The Rev. John Howard Wadeson was stripped of his duties in the Archdiocese of Agana on Monday after concerns in the community there about his past and he has since left the U.S. territory, the Guam Pacific Daily News reported (http://bit.ly/1xdcWAe ). Wadeson, whose current whereabouts are unknown, told the paper he was innocent and was leaving to protect his archbishop.

A 2004 report on clergy abuse issued by the Los Angeles archdiocese lists Wadeson as being credibly accused of molesting two people between 1973 and 1977, while he was working as a priest with the Divine Word Missionaries religious order.
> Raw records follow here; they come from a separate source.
/-! ## setChan -/

@[simp] theorem setChan_grade (n : Nat) (f : Channel → Channel) (s : State) : (setChan n f s).grade = s.grade := rfl
@[simp] theorem setChan_power (n : Nat) (f : Channel → Channel) (s : State) : (setChan n f s).power = s.power := rfl
@[simp] theorem setChan_porstLow (n : Nat) (f : Channel → Channel) (s : State) : (setChan n f s).porstLow = s.porstLow := rfl
@[simp] theorem setChan_boardPos (n : Nat) (f : Channel → Channel) (s : State) : (setChan n f s).boardPos = s.boardPos := rfl
@[simp] theorem setChan_gcnt (n : Nat) (f : Channel → Channel) (s : State) : (setChan n f s).gcnt = s.gcnt := rfl
@[simp] theorem setChan_mem (n : Nat) (f : Channel → Channel) (s : State) : (setChan n f s).mem = s.mem := rfl
@[simp] theorem setChan_memCtl (n : Nat) (f : Channel → Channel) (s : State) : (setChan n f s).memCtl = s.memCtl := rfl
@[simp] theorem setChan_me (n : Nat) (f : Channel → Channel) (s : State) : (setChan n f s).me = s.me := rfl
@[simp] theorem setChan_mbx (n : Nat) (f : Channel → Channel) (s : State) : (setChan n f s).mbx = s.mbx := rfl
@[simp] theorem setChan_accepted (n : Nat) (f : Channel → Channel) (s : State) : (setChan n f s).accepted = s.accepted := rfl
@[simp] theorem setChan_serialBusy (n : Nat) (f : Channel → Channel) (s : State) : (setChan n f s).serialBusy = s.serialBusy := rfl
@[simp] theorem setChan_disarming (n : Nat) (f : Channel → Channel) (s : State) : (setChan n f s).disarming = s.disarming := rfl
@[simp] theorem setChan_arming (n : Nat) (f : Channel → Channel) (s : State) : (setChan n f s).arming = s.arming := rfl
@[simp] theorem setChan_rings (n : Nat) (f : Channel → Channel) (s : State) : (setChan n f s).rings = s.rings := rfl
@[simp] theorem setChan_alarms (n : Nat) (f : Channel → Channel) (s : State) : (setChan n f s).alarms = s.alarms := rfl
@[simp] theorem setChan_firstFault (n : Nat) (f : Channel → Channel) (s : State) : (setChan n f s).firstFault = s.firstFault := rfl
@[simp] theorem setChan_link (n : Nat) (f : Channel → Channel) (s : State) : (setChan n f s).link = s.link := rfl
@[simp] theorem setChan_hiLatches (n : Nat) (f : Channel → Channel) (s : State) : (setChan n f s).hiLatches = s.hiLatches := rfl
@[simp] theorem setChan_reply (n : Nat) (f : Channel → Channel) (s : State) : (setChan n f s).reply = s.reply := rfl
@[simp] theorem setChan_fw (n : Nat) (f : Channel → Channel) (s : State) : (setChan n f s).fw = s.fw := rfl
@[simp] theorem setChan_line (n : Nat) (f : Channel → Channel) (s : State) : (setChan n f s).line = s.line := rfl
@[simp] theorem setChan_jobs (n : Nat) (f : Channel → Channel) (s : State) : (setChan n f s).jobs = s.jobs := rfl
@[simp] theorem setChan_devBlocks (n : Nat) (f : Channel → Channel) (s : State) : (setChan n f s).devBlocks = s.devBlocks := rfl
@[simp] theorem setChan_claims (n : Nat) (f : Channel → Channel) (s : State) : (setChan n f s).claims = s.claims := rfl
@[simp] theorem setChan_shu (n : Nat) (f : Channel → Channel) (s : State) : (setChan n f s).shu = s.shu := rfl
@[simp] theorem setChan_pat (n : Nat) (f : Channel → Channel) (s : State) : (setChan n f s).pat = s.pat := rfl
@[simp] theorem setChan_occ (n : Nat) (f : Channel → Channel) (s : State) : (setChan n f s).occ = s.occ := rfl
@[simp] theorem setChan_trc (n : Nat) (f : Channel → Channel) (s : State) : (setChan n f s).trc = s.trc := rfl
@[simp] theorem setChan_chans (n : Nat) (f : Channel → Channel) (s : State) : (setChan n f s).chans = upd s.chans n f := rfl
@[simp] theorem setChan_pse (n : Nat) (f : Channel → Channel) (s : State) : (setChan n f s).pse = s.pse := rfl
@[simp] theorem setChan_se (n : Nat) (f : Channel → Channel) (s : State) : (setChan n f s).se = s.se := rfl
@[simp] theorem setChan_te (n : Nat) (f : Channel → Channel) (s : State) : (setChan n f s).te = s.te := rfl
@[simp] theorem setChan_tks (n : Nat) (f : Channel → Channel) (s : State) : (setChan n f s).tks = s.tks := rfl
@[simp] theorem setChan_fi (n : Nat) (f : Channel → Channel) (s : State) : (setChan n f s).fi = s.fi := rfl
@[simp] theorem setChan_sheet (n : Nat) (f : Channel → Channel) (s : State) : (setChan n f s).sheet = s.sheet := rfl
@[simp] theorem setChan_sm (n : Nat) (f : Channel → Channel) (s : State) : (setChan n f s).sm = s.sm := rfl
@[simp] theorem setChan_fp (n : Nat) (f : Channel → Channel) (s : State) : (setChan n f s).fp = s.fp := rfl
@[simp] theorem setChan_pl (n : Nat) (f : Channel → Channel) (s : State) : (setChan n f s).pl = s.pl := rfl
@[simp] theorem setChan_lcc (n : Nat) (f : Channel → Channel) (s : State) : (setChan n f s).lcc = s.lcc := rfl
@[simp] theorem setChan_freeCount (n : Nat) (f : Channel → Channel) (s : State) : (setChan n f s).freeCount = s.freeCount := rfl
@[simp] theorem setChan_upset (n : Nat) (f : Channel → Channel) (s : State) : (setChan n f s).upset = s.upset := rfl
@[simp] theorem setChan_note (n : Nat) (f : Channel → Channel) (s : State) : (setChan n f s).note = s.note := rfl
@[simp] theorem setChan_pending (n : Nat) (f : Channel → Channel) (s : State) : (setChan n f s).pending = s.pending := rfl

/-! ## setFp -/

@[simp] theorem setFp_grade (n : Nat) (f : FieldPort → FieldPort) (s : State) : (setFp n f s).grade = s.grade := rfl
@[simp] theorem setFp_power (n : Nat) (f : FieldPort → FieldPort) (s : State) : (setFp n f s).power = s.power := rfl
@[simp] theorem setFp_porstLow (n : Nat) (f : FieldPort → FieldPort) (s : State) : (setFp n f s).porstLow = s.porstLow := rfl
@[simp] theorem setFp_boardPos (n : Nat) (f : FieldPort → FieldPort) (s : State) : (setFp n f s).boardPos = s.boardPos := rfl
@[simp] theorem setFp_gcnt (n : Nat) (f : FieldPort → FieldPort) (s : State) : (setFp n f s).gcnt = s.gcnt := rfl
@[simp] theorem setFp_mem (n : Nat) (f : FieldPort → FieldPort) (s : State) : (setFp n f s).mem = s.mem := rfl
@[simp] theorem setFp_memCtl (n : Nat) (f : FieldPort → FieldPort) (s : State) : (setFp n f s).memCtl = s.memCtl := rfl
@[simp] theorem setFp_me (n : Nat) (f : FieldPort → FieldPort) (s : State) : (setFp n f s).me = s.me := rfl
@[simp] theorem setFp_mbx (n : Nat) (f : FieldPort → FieldPort) (s : State) : (setFp n f s).mbx = s.mbx := rfl
@[simp] theorem setFp_accepted (n : Nat) (f : FieldPort → FieldPort) (s : State) : (setFp n f s).accepted = s.accepted := rfl
@[simp] theorem setFp_serialBusy (n : Nat) (f : FieldPort → FieldPort) (s : State) : (setFp n f s).serialBusy = s.serialBusy := rfl
@[simp] theorem setFp_disarming (n : Nat) (f : FieldPort → FieldPort) (s : State) : (setFp n f s).disarming = s.disarming := rfl
@[simp] theorem setFp_arming (n : Nat) (f : FieldPort → FieldPort) (s : State) : (setFp n f s).arming = s.arming := rfl
@[simp] theorem setFp_rings (n : Nat) (f : FieldPort → FieldPort) (s : State) : (setFp n f s).rings = s.rings := rfl
@[simp] theorem setFp_alarms (n : Nat) (f : FieldPort → FieldPort) (s : State) : (setFp n f s).alarms = s.alarms := rfl
@[simp] theorem setFp_firstFault (n : Nat) (f : FieldPort → FieldPort) (s : State) : (setFp n f s).firstFault = s.firstFault := rfl
@[simp] theorem setFp_link (n : Nat) (f : FieldPort → FieldPort) (s : State) : (setFp n f s).link = s.link := rfl
@[simp] theorem setFp_hiLatches (n : Nat) (f : FieldPort → FieldPort) (s : State) : (setFp n f s).hiLatches = s.hiLatches := rfl
@[simp] theorem setFp_reply (n : Nat) (f : FieldPort → FieldPort) (s : State) : (setFp n f s).reply = s.reply := rfl
@[simp] theorem setFp_fw (n : Nat) (f : FieldPort → FieldPort) (s : State) : (setFp n f s).fw = s.fw := rfl
@[simp] theorem setFp_line (n : Nat) (f : FieldPort → FieldPort) (s : State) : (setFp n f s).line = s.line := rfl
@[simp] theorem setFp_jobs (n : Nat) (f : FieldPort → FieldPort) (s : State) : (setFp n f s).jobs = s.jobs := rfl
@[simp] theorem setFp_devBlocks (n : Nat) (f : FieldPort → FieldPort) (s : State) : (setFp n f s).devBlocks = s.devBlocks := rfl
@[simp] theorem setFp_claims (n : Nat) (f : FieldPort → FieldPort) (s : State) : (setFp n f s).claims = s.claims := rfl
@[simp] theorem setFp_shu (n : Nat) (f : FieldPort → FieldPort) (s : State) : (setFp n f s).shu = s.shu := rfl
@[simp] theorem setFp_pat (n : Nat) (f : FieldPort → FieldPort) (s : State) : (setFp n f s).pat = s.pat := rfl
@[simp] theorem setFp_occ (n : Nat) (f : FieldPort → FieldPort) (s : State) : (setFp n f s).occ = s.occ := rfl
@[simp] theorem setFp_trc (n : Nat) (f : FieldPort → FieldPort) (s : State) : (setFp n f s).trc = s.trc := rfl
@[simp] theorem setFp_chans (n : Nat) (f : FieldPort → FieldPort) (s : State) : (setFp n f s).chans = s.chans := rfl
@[simp] theorem setFp_pse (n : Nat) (f : FieldPort → FieldPort) (s : State) : (setFp n f s).pse = s.pse := rfl
@[simp] theorem setFp_se (n : Nat) (f : FieldPort → FieldPort) (s : State) : (setFp n f s).se = s.se := rfl
@[simp] theorem setFp_te (n : Nat) (f : FieldPort → FieldPort) (s : State) : (setFp n f s).te = s.te := rfl
@[simp] theorem setFp_tks (n : Nat) (f : FieldPort → FieldPort) (s : State) : (setFp n f s).tks = s.tks := rfl
@[simp] theorem setFp_fi (n : Nat) (f : FieldPort → FieldPort) (s : State) : (setFp n f s).fi = s.fi := rfl
@[simp] theorem setFp_sheet (n : Nat) (f : FieldPort → FieldPort) (s : State) : (setFp n f s).sheet = s.sheet := rfl
@[simp] theorem setFp_sm (n : Nat) (f : FieldPort → FieldPort) (s : State) : (setFp n f s).sm = s.sm := rfl
@[simp] theorem setFp_fp (n : Nat) (f : FieldPort → FieldPort) (s : State) : (setFp n f s).fp = upd s.fp n f := rfl
@[simp] theorem setFp_pl (n : Nat) (f : FieldPort → FieldPort) (s : State) : (setFp n f s).pl = s.pl := rfl
@[simp] theorem setFp_lcc (n : Nat) (f : FieldPort → FieldPort) (s : State) : (setFp n f s).lcc = s.lcc := rfl
@[simp] theorem setFp_freeCount (n : Nat) (f : FieldPort → FieldPort) (s : State) : (setFp n f s).freeCount = s.freeCount := rfl
@[simp] theorem setFp_upset (n : Nat) (f : FieldPort → FieldPort) (s : State) : (setFp n f s).upset = s.upset := rfl
@[simp] theorem setFp_note (n : Nat) (f : FieldPort → FieldPort) (s : State) : (setFp n f s).note = s.note := rfl
@[simp] theorem setFp_pending (n : Nat) (f : FieldPort → FieldPort) (s : State) : (setFp n f s).pending = s.pending := rfl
Wadeson was in the Los Angeles archdiocese between 1972 and 1985 and spent many of those years at Verbum Dei High School, an all-boys Catholic school.

Wadeson's religious order would have been responsible for dealing with the allegations at the time, said Monica Valencia, a spokeswoman for the Los Angeles archdiocese.

In 2011, Wadeson asked the Los Angeles archdiocese for authorization to minister once more in Los Angeles because he was traveling in California.

The archdiocese refused and contacted archdiocese officials in Guam after learning he was working there, said archdiocese attorney Michael Hennigan. He said he did not know what was done with the information.

Wadeson made a similar request in San Francisco, which was granted. That archdiocese revoked Wadeson's faculties this week, San Francisco church officials said in a statement Friday.

Wadeson has not been named in any civil lawsuits.

Archdiocese of Agana officials did not respond to phone messages or emails in Guam, where it was already Saturday.